__Brief__:
Find the word "leaves" below. Copy each line that has it.

__Information supplied__:

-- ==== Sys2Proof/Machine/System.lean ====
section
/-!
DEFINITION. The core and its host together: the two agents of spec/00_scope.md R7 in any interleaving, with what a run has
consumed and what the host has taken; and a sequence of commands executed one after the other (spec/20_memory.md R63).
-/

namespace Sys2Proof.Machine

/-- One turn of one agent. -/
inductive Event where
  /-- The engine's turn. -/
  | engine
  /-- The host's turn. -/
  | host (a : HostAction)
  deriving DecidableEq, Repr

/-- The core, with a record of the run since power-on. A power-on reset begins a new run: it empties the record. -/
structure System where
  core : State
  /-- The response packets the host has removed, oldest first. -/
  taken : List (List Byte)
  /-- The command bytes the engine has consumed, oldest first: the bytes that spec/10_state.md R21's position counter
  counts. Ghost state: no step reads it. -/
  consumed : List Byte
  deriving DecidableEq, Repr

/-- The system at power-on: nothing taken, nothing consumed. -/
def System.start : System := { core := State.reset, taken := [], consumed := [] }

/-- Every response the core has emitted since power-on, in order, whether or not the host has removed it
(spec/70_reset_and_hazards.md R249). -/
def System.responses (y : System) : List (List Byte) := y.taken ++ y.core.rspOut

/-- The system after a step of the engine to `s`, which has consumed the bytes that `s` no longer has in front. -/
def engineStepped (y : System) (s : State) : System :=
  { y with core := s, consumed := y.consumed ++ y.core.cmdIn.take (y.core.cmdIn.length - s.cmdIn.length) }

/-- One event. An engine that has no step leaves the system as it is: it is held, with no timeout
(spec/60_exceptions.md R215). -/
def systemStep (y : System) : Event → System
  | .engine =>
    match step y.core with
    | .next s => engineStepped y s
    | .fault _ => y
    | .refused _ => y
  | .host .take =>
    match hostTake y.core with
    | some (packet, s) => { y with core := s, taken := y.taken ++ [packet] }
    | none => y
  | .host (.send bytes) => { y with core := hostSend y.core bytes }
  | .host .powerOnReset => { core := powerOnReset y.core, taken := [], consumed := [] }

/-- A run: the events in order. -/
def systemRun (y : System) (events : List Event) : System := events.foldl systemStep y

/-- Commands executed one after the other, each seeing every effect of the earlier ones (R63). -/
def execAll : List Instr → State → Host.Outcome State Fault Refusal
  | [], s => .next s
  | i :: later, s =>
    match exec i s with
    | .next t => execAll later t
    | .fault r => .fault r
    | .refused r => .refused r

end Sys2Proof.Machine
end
* * *
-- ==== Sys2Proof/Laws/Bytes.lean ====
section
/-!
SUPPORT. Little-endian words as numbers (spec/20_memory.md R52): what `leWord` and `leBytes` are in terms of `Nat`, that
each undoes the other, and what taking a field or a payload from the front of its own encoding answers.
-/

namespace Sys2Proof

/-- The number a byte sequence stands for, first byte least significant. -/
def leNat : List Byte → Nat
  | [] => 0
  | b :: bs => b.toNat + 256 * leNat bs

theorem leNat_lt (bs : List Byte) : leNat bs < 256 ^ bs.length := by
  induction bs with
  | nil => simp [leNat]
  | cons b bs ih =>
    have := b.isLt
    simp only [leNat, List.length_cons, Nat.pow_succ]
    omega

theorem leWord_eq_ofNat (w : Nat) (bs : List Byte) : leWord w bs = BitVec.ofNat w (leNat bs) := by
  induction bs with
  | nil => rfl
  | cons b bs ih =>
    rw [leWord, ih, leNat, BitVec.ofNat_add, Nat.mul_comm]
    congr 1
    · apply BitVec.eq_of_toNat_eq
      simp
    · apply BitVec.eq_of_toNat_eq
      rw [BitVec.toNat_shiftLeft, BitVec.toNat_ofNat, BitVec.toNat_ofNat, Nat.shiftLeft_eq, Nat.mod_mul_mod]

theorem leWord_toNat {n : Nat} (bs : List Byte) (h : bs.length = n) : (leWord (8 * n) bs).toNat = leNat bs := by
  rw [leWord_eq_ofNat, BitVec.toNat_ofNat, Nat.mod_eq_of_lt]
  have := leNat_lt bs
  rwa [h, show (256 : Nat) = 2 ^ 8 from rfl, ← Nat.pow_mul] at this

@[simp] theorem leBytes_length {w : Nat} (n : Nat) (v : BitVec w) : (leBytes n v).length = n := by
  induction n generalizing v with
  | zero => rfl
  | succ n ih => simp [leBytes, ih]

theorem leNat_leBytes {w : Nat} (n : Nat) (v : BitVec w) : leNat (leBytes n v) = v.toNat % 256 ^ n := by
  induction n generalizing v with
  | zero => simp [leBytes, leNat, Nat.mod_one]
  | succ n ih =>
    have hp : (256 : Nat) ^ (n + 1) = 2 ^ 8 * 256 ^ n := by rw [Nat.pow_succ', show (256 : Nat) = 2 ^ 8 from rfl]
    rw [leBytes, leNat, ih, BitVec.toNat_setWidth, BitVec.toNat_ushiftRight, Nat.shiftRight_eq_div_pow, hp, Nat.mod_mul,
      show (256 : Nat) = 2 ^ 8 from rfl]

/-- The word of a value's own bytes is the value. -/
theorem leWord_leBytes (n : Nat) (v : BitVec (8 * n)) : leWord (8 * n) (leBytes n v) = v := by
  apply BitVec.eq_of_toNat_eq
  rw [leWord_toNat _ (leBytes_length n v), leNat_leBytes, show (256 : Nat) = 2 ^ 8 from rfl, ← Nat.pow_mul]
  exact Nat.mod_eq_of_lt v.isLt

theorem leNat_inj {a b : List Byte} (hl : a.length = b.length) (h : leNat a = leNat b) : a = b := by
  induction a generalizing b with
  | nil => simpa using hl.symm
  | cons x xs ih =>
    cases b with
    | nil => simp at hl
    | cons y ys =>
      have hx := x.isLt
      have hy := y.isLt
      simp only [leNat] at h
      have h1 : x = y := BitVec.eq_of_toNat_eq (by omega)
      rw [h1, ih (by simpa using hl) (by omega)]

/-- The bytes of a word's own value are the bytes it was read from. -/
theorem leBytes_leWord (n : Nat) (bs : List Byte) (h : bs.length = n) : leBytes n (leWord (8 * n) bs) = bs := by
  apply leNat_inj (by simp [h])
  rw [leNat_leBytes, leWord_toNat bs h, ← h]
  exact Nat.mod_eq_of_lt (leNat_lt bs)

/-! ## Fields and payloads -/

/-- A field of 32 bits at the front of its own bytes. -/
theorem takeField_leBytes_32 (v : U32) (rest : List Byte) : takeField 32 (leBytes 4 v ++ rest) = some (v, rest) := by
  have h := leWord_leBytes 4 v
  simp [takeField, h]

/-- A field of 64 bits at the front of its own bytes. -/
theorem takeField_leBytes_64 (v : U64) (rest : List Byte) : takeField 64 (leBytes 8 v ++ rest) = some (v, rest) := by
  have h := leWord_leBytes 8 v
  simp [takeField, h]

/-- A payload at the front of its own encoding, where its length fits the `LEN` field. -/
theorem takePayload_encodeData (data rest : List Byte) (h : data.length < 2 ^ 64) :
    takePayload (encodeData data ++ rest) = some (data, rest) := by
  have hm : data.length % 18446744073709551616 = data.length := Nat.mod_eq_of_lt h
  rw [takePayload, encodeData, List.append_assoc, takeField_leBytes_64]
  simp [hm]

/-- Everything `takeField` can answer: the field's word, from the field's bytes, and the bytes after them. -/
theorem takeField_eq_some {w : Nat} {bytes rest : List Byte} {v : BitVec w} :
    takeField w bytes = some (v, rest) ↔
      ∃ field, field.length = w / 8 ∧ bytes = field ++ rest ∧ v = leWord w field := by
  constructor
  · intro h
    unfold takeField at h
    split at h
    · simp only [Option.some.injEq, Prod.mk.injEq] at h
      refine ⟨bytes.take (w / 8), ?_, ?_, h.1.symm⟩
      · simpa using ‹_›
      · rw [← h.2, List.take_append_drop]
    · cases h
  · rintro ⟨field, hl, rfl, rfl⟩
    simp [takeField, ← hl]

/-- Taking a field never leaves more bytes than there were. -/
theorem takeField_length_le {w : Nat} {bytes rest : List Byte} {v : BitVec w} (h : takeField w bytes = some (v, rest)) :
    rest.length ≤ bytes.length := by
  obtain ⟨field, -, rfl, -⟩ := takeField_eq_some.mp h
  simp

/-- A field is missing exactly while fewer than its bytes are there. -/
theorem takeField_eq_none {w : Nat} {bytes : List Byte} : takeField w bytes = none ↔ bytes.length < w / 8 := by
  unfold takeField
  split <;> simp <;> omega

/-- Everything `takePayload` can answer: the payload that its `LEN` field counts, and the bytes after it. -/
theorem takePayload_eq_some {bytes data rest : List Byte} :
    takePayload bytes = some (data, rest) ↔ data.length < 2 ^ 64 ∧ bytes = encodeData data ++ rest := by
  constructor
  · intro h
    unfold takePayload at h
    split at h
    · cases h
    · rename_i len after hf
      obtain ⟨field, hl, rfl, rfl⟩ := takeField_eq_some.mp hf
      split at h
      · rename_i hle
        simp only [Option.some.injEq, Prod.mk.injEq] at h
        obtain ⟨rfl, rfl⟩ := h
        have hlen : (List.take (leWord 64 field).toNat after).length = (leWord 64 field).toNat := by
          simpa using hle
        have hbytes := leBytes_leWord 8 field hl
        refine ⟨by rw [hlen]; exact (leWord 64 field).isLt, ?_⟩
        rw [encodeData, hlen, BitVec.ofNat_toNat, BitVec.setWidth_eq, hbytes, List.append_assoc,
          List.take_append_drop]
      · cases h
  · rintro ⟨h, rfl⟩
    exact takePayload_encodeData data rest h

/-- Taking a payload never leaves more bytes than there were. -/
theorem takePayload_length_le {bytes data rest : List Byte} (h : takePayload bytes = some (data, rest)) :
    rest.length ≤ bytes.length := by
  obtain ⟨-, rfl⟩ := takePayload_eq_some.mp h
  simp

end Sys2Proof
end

__Response area__:
/-- One event. An engine that has no step leaves the system as it is: it is held, with no timeout
/-- Taking a field never leaves more bytes than there were. -/
/-- Taking a payload never leaves more bytes than there were. -/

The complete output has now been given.